Lugh is also associated with Mercury, the messenger of the Gods. Perhaps you can use that Hermetic energy of that time to get some messages from the other side. In past columns on these Cross Quarter Days I have suggested that in addition to all being Celtic Fire Festivals, each of the Cross Quarter days has one of the Elements that is particularly associated with it, and that Element can be used for scrying. For me, Samhain is when the veil to the other side is thinnest, so Air works well for divination. Imbolc is the time to use water for scrying the future. Beltane is Fire that can scry the past. Lughnasad/Lammas is Earth for scrying the present - sometimes the most difficult of all to see clearly (remember the story of Lugh Long Arm).

Lughnasad Ceremony

You might want to try this experiment. Before your Lughnasad festival go out to your garden and get a bowl of soil. Don't pat it down. Allow the Earth to lie as it falls into the bowl. Perhaps you might want to ask for Lugh's help in what you are about to do. Put the bowl of Earth on a table in a darkened room. Light a candle to honor the fact that, while you are working with Earth, Lughnasad is also a Celtic Fire Festival. State what aspect of your present situation you want to see more clearly. (Pick something in your life that isn't going particularly well for you at the moment.) Gaze at the surface of the Earth. Take some deep breaths and time to relax. You might want to go down through your body looking for places of tension and asking them to relax. Take another deep breath. Unfocus your eyes. Think again of your question. See the interplay of light and darkness as the candle flickers in the darkness. What do you "see?"
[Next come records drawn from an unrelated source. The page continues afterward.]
-- ==== Sys2Proof/WellFormed.lean ====
section
/-! DEFINITION. Which instructions the encoding can write: the checks on a call's operands, and the two formats. -/

namespace Sys2Proof

/-- An operand that the call encoding carries in one byte (R75). -/
abbrev fitsByte (n : Nat) : Bool := decide (n < 256)

/-- The speed operand, which the call encoding carries in four bytes (R75). -/
abbrev fitsSpeed (n : Nat) : Bool := decide (n < 4294967296)

/-- Every operand fits the argument bytes R75 gives it. A status code has no operand. -/
def Instr.wellFormed : Instr → Bool
  | .apply c => fitsByte c.selfAddr && fitsByte c.mode && fitsByte c.prescaler && fitsSpeed c.speed
  | .setTargetAddress addr => fitsByte addr
  | .fillTransmit bs => fitsByte bs.length
  | .setReceiveCapacity n => fitsByte n
  | .status00 => true
  | .status08 => true
  | .status10 => true
  | .status18 => true
  | .status20 => true
  | .status28 => true
  | .status30 => true
  | .status38 => true
  | .status40 => true
  | .status48 => true
  | .status50 => true
  | .status58 => true
  | .status60 => true
  | .status68 => true
  | .status70 => true
  | .status78 => true
  | .status80 => true
  | .status88 => true
  | .status90 => true
  | .status98 => true
  | .statusA0 => true
  | .statusA8 => true
  | .statusB0 => true
  | .statusB8 => true
  | .statusC0 => true
  | .statusC8 => true
  | .statusD0 => true
  | .statusD8 => true
  | .statusE0 => true
  | .statusE8 => true
  | .statusF0 => true
  | .statusF8 => true
  | .defaultConfig => true
  | .start => true
  | .stop => true
  | .getReceived => true
  | .flushReceive => true
  | .flushTransmit => true
  | .discover => true
  | .report => true

/-- The instruction is a foreground operation, a row of R75, and no status code of R72. -/
def Instr.isCall : Instr → Bool
  | .status00 => false
  | .status08 => false
  | .status10 => false
  | .status18 => false
  | .status20 => false
  | .status28 => false
  | .status30 => false
  | .status38 => false
  | .status40 => false
  | .status48 => false
  | .status50 => false
  | .status58 => false
  | .status60 => false
  | .status68 => false
  | .status70 => false
  | .status78 => false
  | .status80 => false
  | .status88 => false
  | .status90 => false
  | .status98 => false
  | .statusA0 => false
  | .statusA8 => false
  | .statusB0 => false
  | .statusB8 => false
  | .statusC0 => false
  | .statusC8 => false
  | .statusD0 => false
  | .statusD8 => false
  | .statusE0 => false
  | .statusE8 => false
  | .statusF0 => false
  | .statusF8 => false
  | .apply _ => true
  | .defaultConfig => true
  | .setTargetAddress _ => true
  | .fillTransmit _ => true
  | .setReceiveCapacity _ => true
  | .start => true
  | .stop => true
  | .getReceived => true
  | .flushReceive => true
  | .flushTransmit => true
  | .discover => true
  | .report => true

end Sys2Proof
end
When you do become aware of something, stay calm. Perhaps more will come. Don't push it. Relax. Afterwards, if you do this with a group, it's always useful to provide an opportunity for anyone to share what happened.

The rocks, the stones and the crystals Hey yung, hey yunga, hey yung. The rocks, the stones and the crystals Hey yung, hey yunga, hey yung. The power of the Earth, The power of the Earth, The power of the Earth, The power of the Earth!

I have been working with these Cross Quarter Days for about thirteen years. Lughnasad is the one I miss more frequently by far than any of the others. I am not sure why this is, but until recently, the groups I associate with do not seem to make so much of an effort to celebrate Lughnasad as they do the other three Cross Quarters. Another thing I would say is that I have found the Summer Solstice to be the most anarchic of the Quarter Days. Perhaps that bleeds over into Lughnasad as well.

In any event, Lughnasad marks that point of the very first loaf of bread, the very initial point where projects that you have started in the darkness of winter, after much shepherding through the Spring, begin to bear fruit at the height of summer. What in your life is at that point?

May Lugh Long Arm Be With You!


Hope, Murry. 1987. Practical Celtic Magic. Thorsons Publishing Group, Wellingborough, Northamptonshire, England: Aquarian Press. The best quick reference work on things Celtic that I know of. Ross, Anne, Dr. 1986. Druids, Gods & Heroes from Celtic Mythology. Peter Lowe Publishers. My favorite book of Celtic Mythology.